- [Brief]: Report each line of the data below in which "restate" appears.

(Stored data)
● ● ● ● ● ● ●
/-! Holdover (R175). -/

/-- HOLDOVER from the coasting detection: COAST on records, a scheduled step cancelled, no measurement applied. -/
def State.holdTime (s : State) : State :=
  if s.tb = 5 then s
  else
    let s := s.cancelStep
    let prior := s.tb
    let s := s.setTb 5
    { s with time := { s.time with prior := prior, coast := true, acc := [], setDelta := none } }

/-- Re-lock: the state before HOLDOVER again; the count of lost exchanges restarts (R165). -/
def State.resumeTime (s : State) : State :=
  if s.tb = 5 then
    let s := s.setTb s.time.prior
    { s with time := { s.time with lost := 0, acc := [] } }
  else s

/-- CLK_READY clears: UNSET (R161), and nothing of the exchange is kept. -/
def State.unsetTime (s : State) : State :=
  let s := ((s.set TB_STATUS_STATE 0).set TB_STATUS_STEP_SCHEDULED 0).set TB_STATUS_SERVER_COAST 0
  let s := (s.set TB_STATUS_SERVER_UNSET 0).setSteps 0
  { s.set TB_JUMP_PENDING_VALID 0 with time := { steps := s.time.steps, seq := s.time.seq } }

/-! Measurements (R165, R168 to R171). -/

/-- An exchange is lost (R165); after 64 in a row the source is raised once, not in HOLDOVER. -/
def State.loseExchange (s : State) : State :=
  let s := s.bumpAt TB_COUNT_COUNT 2
  let n := s.time.lost + 1
  let s := { s with time := { s.time with lost := n } }
  if n = 64 ∧ s.tb ≠ 5 then s.raise 19 unitDevice else s

/-- RATE_ERR from two measurements (R170), 1/256 ppb: what the offset moved, steps between them allowed for. -/
def rateError (up1 : Nat) (d1 s1 : Int) (up2 : Nat) (d2 s2 : Int) : Int :=
  roundDiv (((d1 - d2) * 768 + (s2 - s1) * 1000) * 1000000) (up2 - up1)

/-- A jump is refused (R171). -/
def State.refuseJump (s : State) : State :=
  let id := (s.get TB_JUMP_PENDING_JUMP_ID + 1) % 256
  let s := ((s.setSteps 0).setTb 4).set TB_JUMP_PENDING_JUMP_ID id
  let s := (s.set TB_JUMP_PENDING_VALID 1).bumpAt TB_COUNT_COUNT 3
  let s := { s with time := { s.time with stepped := false } }
  s.post 0x51 id (payloadOf [(id, 56), (toBits 56 (roundDiv s.time.delta 1000), 0)])

/-- COAST ends at the first measurement after re-lock within SYNC_BAND (R175). -/
def State.endCoast (s : State) : State :=
  let s := { s with time := { s.time with coast := false } }
  s.enterSync

/-- What a new measurement Δ does in the state it meets (R168, R169, R171, R173, R175). In an episode a measurement
beyond the limit issues no steps, also after an authorised step: it only moves the offset in force. -/
def State.applyMeasure (s : State) : State :=
  let d := s.time.delta
  let small := decide (d.natAbs ≤ s.jumpLimit)
  let settled := s.time.coast && decide (d.natAbs ≤ s.get TB_BANDS_SYNC_BAND)
  if s.tb = 0 then { s with time := { s.time with setDelta := some d } }
  else if s.tb = 1 then
    (if 600000 < d.natAbs then { s with time := { s.time with setDelta := some d } }
     else if settled then s.restate.endCoast else s.restate.judgeOffset)
  else if s.tb = 2 ∨ s.tb = 3 then
    (if !small then s.refuseJump else if settled then s.restate.endCoast else s.restate.judgeOffset)
  else if s.tb = 4 then
    (if small then
       let s := s.cancelStep.endEpisode.restate
       if settled then s.endCoast
       else if s.offsetWithin (s.get TB_BANDS_SYNC_BAND) then s.enterSync else s.setTb 3
     else
       let s := match s.time.step with
         | some (_, n) => if 600000 < (d - n * 1000000).natAbs then s.cancelStep else s
         | none => s
       s.judgeOffset)
  else s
● ● ● ● ● ● ●
- [Response box]:
     else if settled then s.restate.endCoast else s.restate.judgeOffset)
    (if !small then s.refuseJump else if settled then s.restate.endCoast else s.restate.judgeOffset)
       let s := s.cancelStep.endEpisode.restate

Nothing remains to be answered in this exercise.